**Exercise brief**
Wherever a line in the data holds the word "nextKeyIndex", pull that line out.

**Dataset entries**
-----
-- ==== Sys2Proof/Syntax.lean ====
section
/-! DEFINITION. The commands of MTC-1 (30_encoding.md R33, R36): one constructor per row of
spec/opcode_table.json. -/

namespace Sys2Proof

/-- A command with its operands. -/
inductive Instr where
  /-- SEED_SCALAR s: the seed is payload word P[0] (R33, R43). -/
  | seedScalar (s : Word)
  /-- SEED_ARRAY key: the key is P[0..LEN-1], and key_length = LEN is the key's length (R33, R48).
  The empty key is a form of this command: it answers INVALID_ARGUMENT (R36, R48). -/
  | seedArray (key : List Word)
  /-- NEXT_U32, no operand (R54). -/
  | nextU32
  /-- READ_STATUS, no operand (R55). -/
  | readStatus
  deriving DecidableEq, Repr

/-- The operation code OP of a command (R36). -/
def Instr.opcode : Instr → BitVec 4
  | .seedScalar _ => 0x1#4
  | .seedArray _ => 0x2#4
  | .nextU32 => 0x3#4
  | .readStatus => 0x4#4

end Sys2Proof
end

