-- ==== Sys2Proof/Machine/Seed.lean ====
section
/-! DEFINITION. Scalar seeding (40_core_commands.md section 1): SeedFill and SEED_SCALAR. -/

namespace Sys2Proof.Machine

/-- `1812433253 * (x ^ (x >> 30)) + i`, modulo 2^32: word i from word i − 1 (R42). -/
def seedNext (x : Word) (i : Nat) : Word := fInit * foldTop x + BitVec.ofNat 32 i

/-- `SeedFill(s)` (R42): `MT[0] <- s`, then for i = 1 to 623 in increasing order word i from word i − 1.
Here i = t + 1. -/
@[irreducible] def seedFill (mt : Buffer) (s : Word) : Buffer :=
  Nat.fold 623 (fun t h (mt : Buffer) => mt.set (t + 1) (seedNext mt[t] (t + 1))) (mt.set 0 s)

/-- SEED_SCALAR (R43): fill the buffer from the seed, then `MTI <- 624` (conflict C1), answer OK. -/
def execSeedScalar (seed : Word) (s : State) : Host.Outcome State Fault Refusal :=
  .next (respond .ok 0x1#4 none { s with mt := seedFill s.mt seed, mti := 624#10 })

end Sys2Proof.Machine
end

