-- ==== Sys2Proof/Machine/Twist.lean ====
section
/-! DEFINITION. The twist engine and the tempering tree (40_core_commands.md sections 3 and 4). -/

namespace Sys2Proof.Machine

/-- The new word of a twist step from the three words it reads: `y = {a[31], b[30:0]}`, and the result is
`c ^ (y >> 1) ^ (y[0] ? MATRIX_A : 0)` (R49). -/
def twistCombine (a b c : Word) : Word :=
  let y := (a &&& upperMask) ||| (b &&& lowerMask)
  c ^^^ (y >>> 1) ^^^ (if y.getLsbD 0 then matrixA else 0#32)

/-- `TwistWord(k)` (R49): rewrite word k from words k, (k+1) mod 624 and (k+397) mod 624. -/
def twistWord (mt : Buffer) (k : Fin 624) : Buffer :=
  mt.set k (twistCombine mt[k]
    (mt[(k.val + 1) % 624]'(Nat.mod_lt _ (by decide)))
    (mt[(k.val + 397) % 624]'(Nat.mod_lt _ (by decide))))

/-- `Twist()` (R50): TwistWord(k) for k = 0, 1, …, 623, in increasing order, in place. -/
@[irreducible] def twist (mt : Buffer) : Buffer :=
  Nat.fold 624 (fun k h (mt : Buffer) => twistWord mt ⟨k, h⟩) mt

/-- `Temper(y)` (R51): four steps, each on the y of the step before. -/
def temper (y : Word) : Word :=
  let y := y ^^^ (y >>> 11)
  let y := y ^^^ ((y <<< 7) &&& temperB)
  let y := y ^^^ ((y <<< 15) &&& temperC)
  y ^^^ (y >>> 18)

end Sys2Proof.Machine
end

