/-- R70: an accepted packet whose response is not OK changes nothing else; the packet is consumed, its one
response, without data, is there to be taken, and the next packet is then performed as if it had never
been. -/
def Obligations.ErrorsLeaveTheStateUnchanged : Prop :=
  ∀ (p : Packet) (s : State), ∃ t r, step (offerPacket p s) = .next t ∧ t.response = some r ∧
    (r.res ≠ .ok → r.data = none ∧ t = { s with rx := [], response := some r } ∧
      ∀ q : Packet, step (offerPacket q (takeResponse t)) = step (offerPacket q s))

/-- The fields of every response header and the result codes (30_encoding.md section 1; the reserved code
3 does not occur). -/
def Obligations.ResponseHeaderHasItsFields : Prop :=
  ∀ r : Response,
    r.header.extractLsb' 0 2 = r.res.code ∧ r.header.extractLsb' 2 2 = 0#2 ∧
      r.header.extractLsb' 4 4 = r.opEcho ∧ r.header.extractLsb' 8 24 = 0#24 ∧
      r.res.code = (match r.res with | .ok => 0#2 | .invalidArgument => 1#2 | .illegalCommand => 2#2)

/-- The assembler's lines, each of them: an in-range line of a command gives the one packet that decodes to
that command; a pseudo-instruction gives its NEXT_U32 commands; `.packet` gives its words unchecked; a value
outside u32, on any line that has operands, or a list longer than 2^24 − 1 is refused (30_encoding.md
section 6). -/
def Obligations.AssembledLinesDecodeToTheirCommands : Prop :=
  (∀ n, n < 2 ^ 32 → ∃ p, assemble (.seedScalar n) = some [p] ∧
      decode p = .instr (.seedScalar (BitVec.ofNat 32 n))) ∧
    (∀ n, 2 ^ 32 ≤ n → assemble (.seedScalar n) = none) ∧
    (∀ ns : List Nat, ns.length < 2 ^ 24 → (∀ n ∈ ns, n < 2 ^ 32) →
      ∃ p, assemble (.seedArray ns) = some [p] ∧ decode p = .instr (.seedArray (ns.map (BitVec.ofNat 32)))) ∧
    (∀ ns : List Nat, (2 ^ 24 ≤ ns.length ∨ ∃ n ∈ ns, 2 ^ 32 ≤ n) → assemble (.seedArray ns) = none) ∧
    (∃ p, assemble .nextU32 = some [p] ∧ decode p = .instr .nextU32) ∧
    (∃ p, assemble .readStatus = some [p] ∧ decode p = .instr .readStatus) ∧
    (∀ l ∈ [AsmLine.nextU31, .nextReal1, .nextReal2, .nextReal3],
      ∃ p, assemble l = some [p] ∧ decode p = .instr .nextU32) ∧
    (∃ p, assemble .nextRes53 = some [p, p] ∧ decode p = .instr .nextU32) ∧
    (∀ (h : Nat) (ps : List Nat), (∀ n ∈ h :: ps, n < 2 ^ 32) →
      assemble (.packet h ps) = some [⟨BitVec.ofNat 32 h, ps.map (BitVec.ofNat 32)⟩]) ∧
    ∀ (h : Nat) (ps : List Nat), (∃ n ∈ h :: ps, 2 ^ 32 ≤ n) → assemble (.packet h ps) = none

/-! ### Scalar seeding -/

/-- R42: the seeded buffer follows the recurrence and forgets the buffer it overwrites. -/
def Obligations.SeedFillFollowsTheRecurrence : Prop :=
  ∀ (mt : Buffer) (s : Word),
    (seedFill mt s)[0] = s ∧
      (∀ i (h : i + 1 < 624), (seedFill mt s)[i + 1] =
        1812433253#32 * ((seedFill mt s)[i] ^^^ ((seedFill mt s)[i] >>> 30)) + BitVec.ofNat 32 (i + 1)) ∧
      ∀ mt' : Buffer, seedFill mt' s = seedFill mt s

/-- R43: SEED_SCALAR completes in every state: the buffer follows the recurrence from the seed, MTI is
624, the answer is OK, and nothing else changes.  Its packet is 0x00000001 with the seed; any other packet
with OP = 1 answers ILLEGAL_COMMAND and changes nothing. -/
def Obligations.SeedScalarFillsAndExhausts : Prop :=
  ∀ s : State,
    (∀ seed : Word, ∃ t, exec (.seedScalar seed) s = .next t ∧
      performPacket ⟨0x00000001#32, [seed]⟩ s = .next t ∧
      t.mt[0] = seed ∧
      (∀ i (h : i + 1 < 624),
        t.mt[i + 1] = 1812433253#32 * (t.mt[i] ^^^ (t.mt[i] >>> 30)) + BitVec.ofNat 32 (i + 1)) ∧
      t = { s with mt := t.mt, mti := 624#10, response := some ⟨.ok, 1#4, none⟩ }) ∧
    ∀ p : Packet, headerOp p.header = 1#4 → (∀ seed, p ≠ ⟨0x00000001#32, [seed]⟩) →
      performPacket p s = .next { s with response := some ⟨.illegalCommand, 1#4, none⟩ }

/-! ### Array seeding -/

/-- R44, R45: phase 1 starts from SeedFill(19650218), i = 1, j = 0.  After n iterations i = 1 + n mod 623
and j = n mod key_length; the next one writes MT[i] from MT[i], MT[i-1] and key[j] + j, and at i = 623
copies it into MT[0].  Phase 1 runs max(624, key_length) iterations. -/
def Obligations.Phase1MixesTheKeyIn : Prop :=
  ∀ (mt : Buffer) (key : List Word) (h : 0 < key.length),
    (phase1Start mt key h).walk.mt = seedFill mt 19650218#32 ∧
    phase1 mt key h = (phase1Step key)^[max 624 key.length] (phase1Start mt key h) ∧
    ∀ n : Nat,
      let m := (phase1Step key)^[n] (phase1Start mt key h)
      let m' := (phase1Step key)^[n + 1] (phase1Start mt key h)
      let b := m.walk.mt
      let i := n % 623 + 1
      let x := b[n % 623]'(by omega)
      let v := (b[n % 623 + 1]'(by omega) ^^^ ((x ^^^ (x >>> 30)) * 1664525#32)) +
        key[n % key.length]'(Nat.mod_lt n h) + BitVec.ofNat 32 (n % key.length)
      m.walk.i.val = i ∧ m.j.val = n % key.length ∧
        m'.walk.mt = if i = 623 then (b.set 623 v).set 0 v else b.set i v (by omega)

/-- R46: from any i in 1..623 phase 2 visits the indices cyclically for 623 iterations; each writes MT[i]
from MT[i] and MT[i-1] minus i, copies MT[623] into MT[0] at the wrap, and under SOURCE_COMPAT then writes
0x80000000 into MT[0]. -/
def Obligations.Phase2WalksTheBuffer : Prop :=
  ∀ (mode : Phase2Mode) (w : Walk), 1 ≤ w.i.val →
    phase2 mode w = (phase2Step mode)^[623] w ∧
    ∀ n : Nat,
      let u := (phase2Step mode)^[n] w
      let u' := (phase2Step mode)^[n + 1] w
      let k := (w.i.val - 1 + n) % 623
      let x := u.mt[k]'(by omega)
      let v := (u.mt[k + 1]'(by omega) ^^^ ((x ^^^ (x >>> 30)) * 1566083941#32)) - BitVec.ofNat 32 (k + 1)
      let b := if k + 1 = 623 then (u.mt.set 623 v).set 0 v else u.mt.set (k + 1) v (by omega)
      u.i.val = k + 1 ∧
        u'.mt = (match mode with | .canonical => b | .sourceCompat => b.set 0 0x80000000#32)

/-- R47: after both phases MT[0] is forced to 0x80000000 and no other word changes; under SOURCE_COMPAT
that last write changes nothing. -/
def Obligations.ArrayMixForcesTheFirstWord : Prop :=
  ∀ (mode : Phase2Mode) (mt : Buffer) (key : List Word) (h : 0 < key.length),
    let b := (phase2 mode (phase1 mt key h).walk).mt
    (arrayMix mode mt key h)[0] = 0x80000000#32 ∧
      (∀ i (hi : i < 624), i ≠ 0 → (arrayMix mode mt key h)[i] = b[i]) ∧
      (mode = .sourceCompat → arrayMix mode mt key h = b)

/-- R48: SEED_ARRAY completes in every state.  A non-empty key is mixed in and MTI becomes 624; the empty
key answers INVALID_ARGUMENT; nothing else changes.  Its packet has OP = 2, RSV = 0 and LEN payload words;
any other packet with OP = 2 answers ILLEGAL_COMMAND and changes nothing. -/
def Obligations.SeedArrayMixesOrRefusesTheEmptyKey : Prop :=
  ∀ s : State,
    (∀ key : List Word, ∃ t, exec (.seedArray key) s = .next t ∧
      (∀ h : 0 < key.length, t =
        { s with
          mt := arrayMix s.cfg.seedPhase2Mode s.mt key h
          mti := 624#10
          response := some ⟨.ok, 2#4, none⟩ }) ∧
      (key = [] → t = { s with response := some ⟨.invalidArgument, 2#4, none⟩ })) ∧
    ∀ p : Packet, headerOp p.header = 2#4 →
      performPacket p s =
        if headerRsv p.header = 0#4 ∧ p.payload.length = (headerLen p.header).toNat then
          exec (.seedArray p.payload) s
        else .next { s with response := some ⟨.illegalCommand, 2#4, none⟩ }

/-- When CANONICAL and SOURCE_COMPAT seed alike (40_core_commands.md section 6): with i0 the index at which
phase 2 starts, always if i0 = 1; otherwise exactly when MT[623] is 0x80000000 just before phase 2's wrap,
and where they differ they differ in MT[1] and agree in MT[0] and MT[i0..623].  Where SOURCE_COMPAT's overwrite stands in an
iteration is the spec's decision D8. -/
def Obligations.SeedModesAgreeExactlyWhenTheSpecSays : Prop :=
  ∀ (mt : Buffer) (key : List Word) (h : 0 < key.length),
    let i0 := phase2Start key.length
    let a := arrayMix .canonical mt key h
    let b := arrayMix .sourceCompat mt key h
    let atWrap := (phase2Step .canonical)^[624 - i0] (phase1 mt key h).walk
    (i0 = 1 ↔ 1246 ≤ key.length ∧ key.length % 623 = 0) ∧
      (i0 = 1 → a = b) ∧
      (i0 ≠ 1 → (a ≠ b ↔ atWrap.mt[623] ≠ 0x80000000#32) ∧ (a ≠ b → a[1] ≠ b[1]) ∧
        ∀ i (hi : i < 624), i = 0 ∨ i0 ≤ i → a[i] = b[i])

/-! ### The twist engine and the tempering tree -/

/-- R49: TwistWord(k) rewrites word k alone, from words k, (k+1) mod 624 and (k+397) mod 624. -/
def Obligations.TwistWordRewritesOneWord : Prop :=
  ∀ (mt : Buffer) (k : Fin 624),
    let a := mt[k]
    let b := mt[(k.val + 1) % 624]'(Nat.mod_lt _ (by decide))
    let c := mt[(k.val + 397) % 624]'(Nat.mod_lt _ (by decide))
    let y := (a &&& 0x80000000#32) ||| (b &&& 0x7fffffff#32)
    (twistWord mt k)[k] = c ^^^ (y >>> 1) ^^^ (if y.getLsbD 0 = true then 0x9908b0df#32 else 0#32) ∧
      ∀ i (hi : i < 624), i ≠ k.val → (twistWord mt k)[i] = mt[i]

/-- The bits of a twisted word (40_core_commands.md section 3, the table by bit). -/
def Obligations.TwistWordBitByBit : Prop :=
  ∀ (mt : Buffer) (k : Fin 624),
    let old := mt[k]
    let a := mt[(k.val + 1) % 624]'(Nat.mod_lt _ (by decide))
    let c := mt[(k.val + 397) % 624]'(Nat.mod_lt _ (by decide))
    let low := a.getLsbD 0
    let new := (twistWord mt k)[k]
    new.getLsbD 31 = (c.getLsbD 31 ^^ (low && matrixA.getLsbD 31)) ∧
      new.getLsbD 30 = (c.getLsbD 30 ^^ old.getLsbD 31 ^^ (low && matrixA.getLsbD 30)) ∧
      ∀ b, b ≤ 29 → new.getLsbD b = (c.getLsbD b ^^ a.getLsbD (b + 1) ^^ (low && matrixA.getLsbD b))

/-- What a whole refill computes, range by range (40_core_commands.md section 3): words below 227 come from
old words, words 227 to 622 read a word already rewritten, and word 623 reads two.  The in-place increasing
order is the spec's decision D14. -/
def Obligations.TwistReadsOldAndNewWordsByRange : Prop :=
  ∀ mt : Buffer,
    let b := twist mt
    (∀ k (h : k < 227), b[k] = twistCombine mt[k] mt[k + 1] mt[k + 397]) ∧
      (∀ k (_ : 227 ≤ k) (h : k < 623), b[k] = twistCombine mt[k] mt[k + 1] (b[k - 227]'(by omega))) ∧
      b[623] = twistCombine mt[623] b[0] b[396]

/-- R51: the four tempering steps, each on the y of the step before. -/
def Obligations.TemperTakesItsFourSteps : Prop :=
  ∀ y0 y1 y2 y3 : Word, y1 = y0 ^^^ (y0 >>> 11) → y2 = y1 ^^^ ((y1 <<< 7) &&& 0x9d2c5680#32) →
    y3 = y2 ^^^ ((y2 <<< 15) &&& 0xefc60000#32) → temper y0 = y3 ^^^ (y3 >>> 18)
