-- ==== Sys2Proof/Laws/Buffer.lean ====
section
/-! SUPPORT. The loops of the seeders and of the twist engine: how to argue about them, and what each single
step of theirs does to the buffer. -/

namespace Sys2Proof.Machine

/-- To prove a property of a counted loop's result, prove that it holds at the start and that each turn
keeps it. -/
theorem fold_induction {α : Type} (P : Nat → α → Prop) {n : Nat} (f : (i : Nat) → i < n → α → α) (init : α)
    (h0 : P 0 init) (hs : ∀ i (h : i < n) a, P i a → P (i + 1) (f i h a)) : P n (Nat.fold n f init) := by
  induction n with
  | zero => exact h0
  | succ n ih =>
    rw [Nat.fold_succ]
    exact hs n (Nat.lt_succ_self n) _ (ih _ fun i h a => hs i (Nat.lt_succ_of_lt h) a)

/-- A twist step writes word k alone (40_core_commands.md R49). -/
theorem twistWord_other (mt : Buffer) (k : Fin 624) (i : Nat) (hi : i < 624) (hne : i ≠ k.val) :
    (twistWord mt k)[i] = mt[i] := by
  simp [twistWord, Ne.symm hne]

/-- What a twist step writes (R49). -/
theorem twistWord_self (mt : Buffer) (k : Fin 624) :
    (twistWord mt k)[k.val] = twistCombine mt[k.val]
      (mt[(k.val + 1) % 624]'(Nat.mod_lt _ (by decide)))
      (mt[(k.val + 397) % 624]'(Nat.mod_lt _ (by decide))) := by
  simp [twistWord]

/-- A walk's step below the end of the buffer: one write, and the index moves up (R45, R46). -/
theorem writeAndAdvance_inner (w : Walk) (v : Word) (h : w.i.val + 1 < 624) :
    w.writeAndAdvance v = ⟨w.mt.set w.i v, ⟨w.i.val + 1, h⟩⟩ := by
  simp [Walk.writeAndAdvance, h]

/-- A walk's step at the end of the buffer: the written word is copied into MT[0], and i is 1 again
(R45, R46). -/
theorem writeAndAdvance_wrap (w : Walk) (v : Word) (h : w.i.val = 623) :
    w.writeAndAdvance v = ⟨(w.mt.set 623 v).set 0 v, 1⟩ := by
  obtain ⟨mt, i⟩ := w
  obtain rfl : i = 623 := Fin.ext h
  simp [Walk.writeAndAdvance]

/-- The state index never leaves 1..623 (20_memory.md R21). -/
theorem writeAndAdvance_index_pos (w : Walk) (v : Word) : 0 < (w.writeAndAdvance v).i.val := by
  unfold Walk.writeAndAdvance
  split <;> simp

/-- SOURCE_COMPAT's overwrite leaves the index alone (R46). -/
@[simp] theorem overwrite_index (mode : Phase2Mode) (w : Walk) : (overwrite mode w).i = w.i := by
  cases mode <;> rfl

/-- SOURCE_COMPAT's overwrite leaves every word but MT[0] alone (R46). -/
theorem overwrite_other (mode : Phase2Mode) (w : Walk) (i : Nat) (hi : i < 624) (h : i ≠ 0) :
    (overwrite mode w).mt[i] = w.mt[i] := by
  cases mode
  · rfl
  · simp [overwrite, Ne.symm h]

/-- The key index after j, as a number (R45). -/
theorem nextKeyIndex_val {n : Nat} (j : Fin n) : (nextKeyIndex j).val = (j.val + 1) % n := by
  unfold nextKeyIndex
  split
  · rename_i h
    exact (Nat.mod_eq_of_lt h).symm
  · have : j.val + 1 = n := by omega
    simp [this]

end Sys2Proof.Machine
end

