-- ==== Sys2Proof/Laws/Channel.lean ====
section
/-! SUPPORT. The command channel: framing, and the cases of a step. -/

namespace Sys2Proof.Machine

/-- The channel words of a packet are never none (30_encoding.md R32). -/
theorem markLast_ne_nil (w : Word) (ws : List Word) : markLast w ws ≠ [] := by
  cases ws <;> simp [markLast]

/-- Splitting after the last-word mark gives a packet's words back, whatever follows them (R32). -/
theorem splitAtLast_markLast (w : Word) (ws : List Word) (rest : List ChannelWord) :
    splitAtLast (markLast w ws ++ rest) = some (w :: ws, rest) := by
  induction ws generalizing w with
  | nil => simp [markLast, splitAtLast]
  | cons w' ws ih => simp [markLast, splitAtLast, ih]

/-- Words without a last-word mark are no whole packet (R32). -/
theorem splitAtLast_unmarked {us : List ChannelWord} (h : ∀ c ∈ us, c.last = false) : splitAtLast us = none := by
  induction us with
  | nil => rfl
  | cons c us ih => simp [splitAtLast, h c (by simp), ih fun x hx => h x (by simp [hx])]

/-- Splitting takes the words up to the first marked one, and that one (R32). -/
theorem splitAtLast_append {us : List ChannelWord} (h : ∀ c ∈ us, c.last = false) (w : Word)
    (rest : List ChannelWord) :
    splitAtLast (us ++ ⟨w, true⟩ :: rest) = some (us.map (·.word) ++ [w], rest) := by
  induction us with
  | nil => rfl
  | cons c us ih => simp [splitAtLast, h c (by simp), ih fun x hx => h x (by simp [hx])]

/-- The words split off are never none: the marked word is one of them (R32). -/
theorem splitAtLast_ne_nil {cs rest : List ChannelWord} {ws : List Word}
    (h : splitAtLast cs = some (ws, rest)) : ws ≠ [] := by
  cases cs with
  | nil => simp [splitAtLast] at h
  | cons c cs =>
    rw [splitAtLast] at h
    split at h
    · simp at h
      simp [← h.1]
    · simp only [Option.map_eq_some_iff, Prod.mk.injEq] at h
      obtain ⟨_, _, rfl, _⟩ := h
      simp

/-- Performing a packet answers a next state that differs in the buffer, the cursor and the response at
most, and one response is there (20_memory.md R28). -/
theorem performPacket_cases (p : Packet) (s : State) :
    ∃ mt mti r, performPacket p s = .next { s with mt := mt, mti := mti, response := some r } := by
  unfold performPacket
  split
  · exact exec_cases _ s
  · exact ⟨s.mt, s.mti, _, rfl⟩

/-- What one step can do.  Either the idle block accepts a packet and performs it, or it receives words of
an unfinished packet, or the host moves (20_memory.md R28; 70_reset_and_hazards.md R84, R86). -/
theorem step_cases (s : State) :
    (s.response = none ∧ ∃ h p rest ws, splitAtLast s.channel = some (ws, rest) ∧ s.rx ++ ws = h :: p ∧
        step s = performPacket ⟨h, p⟩ { s with rx := [], channel := rest }) ∨
      (s.response = none ∧ s.channel ≠ [] ∧ splitAtLast s.channel = none ∧
        step s = .next { s with rx := s.rx ++ s.channel.map (·.word), channel := [] }) ∨
      ((s.response ≠ none ∨ s.channel = []) ∧ step s = .next (hostMove s)) := by
  unfold step stepBlock
  by_cases hc : s.response = none ∧ s.channel ≠ []
  · rw [if_pos hc]
    unfold receive
    split
    · rename_i ws rest hw
      left
      obtain ⟨h, p, hp⟩ : ∃ h p, s.rx ++ ws = h :: p :=
        List.exists_cons_of_ne_nil (by simp [splitAtLast_ne_nil hw])
      refine ⟨hc.1, h, p, rest, ws, hw, hp, ?_⟩
      rw [hp]
      rfl
    · rename_i hw
      exact .inr (.inl ⟨hc.1, hc.2, hw, rfl⟩)
  · rw [if_neg hc]
    refine .inr (.inr ⟨?_, rfl⟩)
    by_cases hr : s.response = none
    · exact .inr (by simpa [hr] using hc)
    · exact .inl hr

/-- The step on an offered packet performs it, with the packet taken off the channel (R28, R32). -/
theorem step_offerPacket (p : Packet) (s : State) :
    step (offerPacket p s) = performPacket p { s with rx := [], response := none } := by
  have hne : channelWords p ++ s.channel ≠ [] := by simp [channelWords, markLast_ne_nil]
  unfold step stepBlock
  rw [if_pos ⟨rfl, hne⟩]
  simp [receive, offerPacket, channelWords, splitAtLast_markLast, performWords]

end Sys2Proof.Machine
end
-----
**Response**
theorem nextKeyIndex_val {n : Nat} (j : Fin n) : (nextKeyIndex j).val = (j.val + 1) % n := by
  unfold nextKeyIndex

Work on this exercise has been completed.